Goal of the exercise | Search the material for "running" and copy each line in which it is found.

=== Begin Enclosure ===

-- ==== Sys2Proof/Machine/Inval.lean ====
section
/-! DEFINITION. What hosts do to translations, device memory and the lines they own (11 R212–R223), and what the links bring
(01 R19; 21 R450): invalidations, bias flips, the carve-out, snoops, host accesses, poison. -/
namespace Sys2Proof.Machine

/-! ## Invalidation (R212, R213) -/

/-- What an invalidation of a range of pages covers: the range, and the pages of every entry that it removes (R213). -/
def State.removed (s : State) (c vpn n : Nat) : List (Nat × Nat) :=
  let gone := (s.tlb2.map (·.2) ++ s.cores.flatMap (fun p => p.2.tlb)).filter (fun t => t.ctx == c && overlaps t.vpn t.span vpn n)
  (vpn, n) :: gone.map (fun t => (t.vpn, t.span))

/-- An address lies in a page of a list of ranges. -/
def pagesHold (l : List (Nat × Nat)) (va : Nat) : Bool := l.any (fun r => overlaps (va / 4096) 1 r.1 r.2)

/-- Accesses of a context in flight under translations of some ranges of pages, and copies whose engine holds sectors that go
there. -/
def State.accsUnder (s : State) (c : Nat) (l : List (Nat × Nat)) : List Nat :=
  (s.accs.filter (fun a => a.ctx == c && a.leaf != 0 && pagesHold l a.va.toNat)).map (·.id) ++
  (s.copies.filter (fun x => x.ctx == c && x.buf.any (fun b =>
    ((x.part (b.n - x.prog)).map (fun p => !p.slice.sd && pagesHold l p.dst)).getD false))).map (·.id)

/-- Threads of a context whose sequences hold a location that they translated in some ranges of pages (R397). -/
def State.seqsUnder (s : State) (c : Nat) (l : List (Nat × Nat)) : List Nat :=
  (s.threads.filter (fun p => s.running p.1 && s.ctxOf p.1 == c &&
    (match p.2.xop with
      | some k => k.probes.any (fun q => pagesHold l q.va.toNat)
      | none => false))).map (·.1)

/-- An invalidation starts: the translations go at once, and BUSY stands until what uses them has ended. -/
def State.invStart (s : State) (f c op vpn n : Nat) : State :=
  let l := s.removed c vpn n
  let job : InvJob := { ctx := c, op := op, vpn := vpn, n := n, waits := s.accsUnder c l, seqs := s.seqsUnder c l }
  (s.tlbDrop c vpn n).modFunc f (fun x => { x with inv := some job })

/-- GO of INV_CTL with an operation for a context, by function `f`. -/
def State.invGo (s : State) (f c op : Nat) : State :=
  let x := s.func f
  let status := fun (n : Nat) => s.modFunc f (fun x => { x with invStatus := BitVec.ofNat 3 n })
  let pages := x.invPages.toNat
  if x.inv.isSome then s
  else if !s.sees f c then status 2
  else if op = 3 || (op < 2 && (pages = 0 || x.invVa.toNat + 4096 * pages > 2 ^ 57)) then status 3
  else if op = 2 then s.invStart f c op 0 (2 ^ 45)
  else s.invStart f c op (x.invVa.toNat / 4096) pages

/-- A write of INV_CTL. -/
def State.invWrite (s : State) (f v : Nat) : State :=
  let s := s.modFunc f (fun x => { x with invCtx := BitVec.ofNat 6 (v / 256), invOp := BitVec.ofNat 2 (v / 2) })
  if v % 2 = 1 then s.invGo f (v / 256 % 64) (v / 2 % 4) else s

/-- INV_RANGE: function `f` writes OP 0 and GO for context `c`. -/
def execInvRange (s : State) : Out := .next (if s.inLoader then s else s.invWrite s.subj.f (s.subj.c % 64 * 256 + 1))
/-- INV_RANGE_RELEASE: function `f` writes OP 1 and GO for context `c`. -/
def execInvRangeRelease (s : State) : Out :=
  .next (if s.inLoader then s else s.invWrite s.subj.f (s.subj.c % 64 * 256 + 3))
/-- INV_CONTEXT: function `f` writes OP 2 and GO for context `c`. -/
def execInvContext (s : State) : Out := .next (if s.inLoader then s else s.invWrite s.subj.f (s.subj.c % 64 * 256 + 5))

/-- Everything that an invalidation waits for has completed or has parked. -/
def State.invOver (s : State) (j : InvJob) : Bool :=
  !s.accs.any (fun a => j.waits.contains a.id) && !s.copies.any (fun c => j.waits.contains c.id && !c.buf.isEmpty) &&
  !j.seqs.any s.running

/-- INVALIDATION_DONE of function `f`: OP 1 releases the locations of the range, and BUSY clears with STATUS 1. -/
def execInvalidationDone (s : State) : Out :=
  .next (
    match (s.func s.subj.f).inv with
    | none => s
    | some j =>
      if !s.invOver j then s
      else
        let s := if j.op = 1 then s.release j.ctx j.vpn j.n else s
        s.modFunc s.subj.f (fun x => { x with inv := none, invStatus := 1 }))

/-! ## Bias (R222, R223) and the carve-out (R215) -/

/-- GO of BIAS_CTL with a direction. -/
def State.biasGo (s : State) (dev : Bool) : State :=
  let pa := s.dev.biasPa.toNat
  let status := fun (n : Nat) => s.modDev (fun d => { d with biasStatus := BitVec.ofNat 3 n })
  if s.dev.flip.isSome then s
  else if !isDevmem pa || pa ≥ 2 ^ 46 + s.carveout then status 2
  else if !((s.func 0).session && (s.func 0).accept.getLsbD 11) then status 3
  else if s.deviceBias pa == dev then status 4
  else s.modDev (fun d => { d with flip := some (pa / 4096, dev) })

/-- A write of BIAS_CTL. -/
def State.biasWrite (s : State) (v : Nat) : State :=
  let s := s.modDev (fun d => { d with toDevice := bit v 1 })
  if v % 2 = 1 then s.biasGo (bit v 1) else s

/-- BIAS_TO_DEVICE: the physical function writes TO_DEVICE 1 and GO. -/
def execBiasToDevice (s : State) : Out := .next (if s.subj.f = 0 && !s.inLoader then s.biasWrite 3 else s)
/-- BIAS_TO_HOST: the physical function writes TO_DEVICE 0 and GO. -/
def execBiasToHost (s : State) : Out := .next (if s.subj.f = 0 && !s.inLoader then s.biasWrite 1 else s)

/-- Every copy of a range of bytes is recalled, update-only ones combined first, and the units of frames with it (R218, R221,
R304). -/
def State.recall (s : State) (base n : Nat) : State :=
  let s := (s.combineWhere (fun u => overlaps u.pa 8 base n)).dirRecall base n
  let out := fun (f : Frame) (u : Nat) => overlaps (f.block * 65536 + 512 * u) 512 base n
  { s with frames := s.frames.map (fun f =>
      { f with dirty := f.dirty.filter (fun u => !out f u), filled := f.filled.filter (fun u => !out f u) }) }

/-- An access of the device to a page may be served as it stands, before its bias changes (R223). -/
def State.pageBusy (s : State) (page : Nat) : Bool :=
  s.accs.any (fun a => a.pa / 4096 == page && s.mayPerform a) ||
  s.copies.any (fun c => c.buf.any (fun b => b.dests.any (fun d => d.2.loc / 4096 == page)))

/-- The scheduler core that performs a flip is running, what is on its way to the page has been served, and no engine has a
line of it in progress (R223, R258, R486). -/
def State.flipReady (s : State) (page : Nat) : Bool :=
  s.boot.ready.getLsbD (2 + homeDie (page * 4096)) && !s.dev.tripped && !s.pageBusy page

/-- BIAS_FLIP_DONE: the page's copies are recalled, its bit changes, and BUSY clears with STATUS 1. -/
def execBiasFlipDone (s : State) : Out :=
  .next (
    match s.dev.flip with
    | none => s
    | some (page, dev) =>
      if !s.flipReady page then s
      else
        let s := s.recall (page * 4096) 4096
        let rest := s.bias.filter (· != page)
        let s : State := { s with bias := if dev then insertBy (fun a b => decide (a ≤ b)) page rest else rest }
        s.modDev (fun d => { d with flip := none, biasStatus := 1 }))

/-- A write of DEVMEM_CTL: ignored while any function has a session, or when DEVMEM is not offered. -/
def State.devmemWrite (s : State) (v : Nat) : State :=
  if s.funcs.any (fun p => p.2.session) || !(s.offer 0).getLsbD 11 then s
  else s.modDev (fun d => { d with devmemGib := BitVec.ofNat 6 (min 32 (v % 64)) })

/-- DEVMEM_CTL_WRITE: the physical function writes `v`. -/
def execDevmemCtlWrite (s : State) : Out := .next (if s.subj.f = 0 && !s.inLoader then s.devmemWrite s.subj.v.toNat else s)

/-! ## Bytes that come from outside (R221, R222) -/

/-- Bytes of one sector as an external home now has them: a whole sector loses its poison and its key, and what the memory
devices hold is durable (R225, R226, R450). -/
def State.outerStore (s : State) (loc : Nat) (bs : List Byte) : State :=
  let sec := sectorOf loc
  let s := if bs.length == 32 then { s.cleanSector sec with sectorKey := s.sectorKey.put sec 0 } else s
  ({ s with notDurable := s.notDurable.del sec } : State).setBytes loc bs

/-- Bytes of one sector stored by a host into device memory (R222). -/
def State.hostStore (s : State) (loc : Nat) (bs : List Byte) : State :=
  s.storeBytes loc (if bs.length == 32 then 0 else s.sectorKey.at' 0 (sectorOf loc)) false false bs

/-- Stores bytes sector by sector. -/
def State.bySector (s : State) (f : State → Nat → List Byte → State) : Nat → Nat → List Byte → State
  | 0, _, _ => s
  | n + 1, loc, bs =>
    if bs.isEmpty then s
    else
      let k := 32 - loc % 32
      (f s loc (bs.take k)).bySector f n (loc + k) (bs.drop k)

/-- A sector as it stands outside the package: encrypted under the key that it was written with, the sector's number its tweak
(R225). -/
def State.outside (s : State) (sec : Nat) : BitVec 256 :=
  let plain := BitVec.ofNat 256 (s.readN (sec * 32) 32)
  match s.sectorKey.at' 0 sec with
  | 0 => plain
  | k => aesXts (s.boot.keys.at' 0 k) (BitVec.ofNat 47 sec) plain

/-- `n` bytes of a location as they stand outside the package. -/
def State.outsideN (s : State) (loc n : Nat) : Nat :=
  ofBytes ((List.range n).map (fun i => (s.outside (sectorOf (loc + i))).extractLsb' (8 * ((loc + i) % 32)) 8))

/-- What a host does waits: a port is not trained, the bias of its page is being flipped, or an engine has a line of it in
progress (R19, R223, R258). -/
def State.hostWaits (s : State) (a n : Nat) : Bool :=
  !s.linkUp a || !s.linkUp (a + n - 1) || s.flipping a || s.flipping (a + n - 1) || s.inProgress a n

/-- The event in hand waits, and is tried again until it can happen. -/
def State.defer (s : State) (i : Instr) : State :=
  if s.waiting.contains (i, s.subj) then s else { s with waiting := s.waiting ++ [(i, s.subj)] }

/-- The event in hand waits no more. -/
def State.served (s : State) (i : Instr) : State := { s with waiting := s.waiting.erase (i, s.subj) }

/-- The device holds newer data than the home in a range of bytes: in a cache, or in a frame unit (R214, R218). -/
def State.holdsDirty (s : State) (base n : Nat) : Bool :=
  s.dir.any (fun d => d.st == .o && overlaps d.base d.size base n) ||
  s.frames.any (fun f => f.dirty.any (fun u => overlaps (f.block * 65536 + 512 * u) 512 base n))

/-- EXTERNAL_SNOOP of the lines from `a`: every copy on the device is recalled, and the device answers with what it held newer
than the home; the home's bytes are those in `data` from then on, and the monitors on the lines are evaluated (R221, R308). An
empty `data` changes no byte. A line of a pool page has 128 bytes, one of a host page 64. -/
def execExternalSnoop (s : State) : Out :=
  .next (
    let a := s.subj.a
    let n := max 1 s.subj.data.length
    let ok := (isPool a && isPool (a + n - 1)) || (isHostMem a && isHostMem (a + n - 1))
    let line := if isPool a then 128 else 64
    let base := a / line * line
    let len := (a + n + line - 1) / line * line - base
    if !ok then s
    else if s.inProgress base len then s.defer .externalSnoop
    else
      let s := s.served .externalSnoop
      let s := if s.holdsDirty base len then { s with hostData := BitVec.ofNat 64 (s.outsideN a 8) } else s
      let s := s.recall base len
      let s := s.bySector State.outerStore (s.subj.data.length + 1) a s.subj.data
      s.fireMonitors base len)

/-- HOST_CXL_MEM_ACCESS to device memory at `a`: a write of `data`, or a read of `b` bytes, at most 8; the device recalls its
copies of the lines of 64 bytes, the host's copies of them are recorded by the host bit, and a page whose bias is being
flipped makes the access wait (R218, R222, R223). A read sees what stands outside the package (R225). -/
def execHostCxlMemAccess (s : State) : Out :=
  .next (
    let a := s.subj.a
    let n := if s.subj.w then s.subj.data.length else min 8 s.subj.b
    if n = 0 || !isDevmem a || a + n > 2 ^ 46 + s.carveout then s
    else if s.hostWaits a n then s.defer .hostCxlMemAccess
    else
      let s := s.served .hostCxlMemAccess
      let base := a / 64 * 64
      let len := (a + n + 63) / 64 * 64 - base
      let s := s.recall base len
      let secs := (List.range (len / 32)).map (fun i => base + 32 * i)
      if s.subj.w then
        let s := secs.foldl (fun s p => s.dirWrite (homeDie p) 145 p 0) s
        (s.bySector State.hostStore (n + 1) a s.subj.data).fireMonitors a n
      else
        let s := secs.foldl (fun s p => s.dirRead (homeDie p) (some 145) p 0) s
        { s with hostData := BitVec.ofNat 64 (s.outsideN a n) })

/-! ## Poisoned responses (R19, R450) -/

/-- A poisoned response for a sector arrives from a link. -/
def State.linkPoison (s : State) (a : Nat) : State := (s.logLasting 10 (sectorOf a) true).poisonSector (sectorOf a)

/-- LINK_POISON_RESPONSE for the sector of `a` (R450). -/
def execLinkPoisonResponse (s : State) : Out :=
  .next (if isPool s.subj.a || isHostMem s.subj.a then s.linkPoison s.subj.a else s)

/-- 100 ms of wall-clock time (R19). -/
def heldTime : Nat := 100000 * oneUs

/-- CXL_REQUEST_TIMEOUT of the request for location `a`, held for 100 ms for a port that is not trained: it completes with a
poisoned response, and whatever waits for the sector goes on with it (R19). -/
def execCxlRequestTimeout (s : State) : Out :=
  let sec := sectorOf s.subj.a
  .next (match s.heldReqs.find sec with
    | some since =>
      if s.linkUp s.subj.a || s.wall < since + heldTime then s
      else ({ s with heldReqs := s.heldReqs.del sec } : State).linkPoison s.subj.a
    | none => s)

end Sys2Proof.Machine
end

=== End Enclosure ===

Exercise answer |
  (s.threads.filter (fun p => s.running p.1 && s.ctxOf p.1 == c &&
  !j.seqs.any s.running
/-- The scheduler core that performs a flip is running, what is on its way to the page has been served, and no engine has a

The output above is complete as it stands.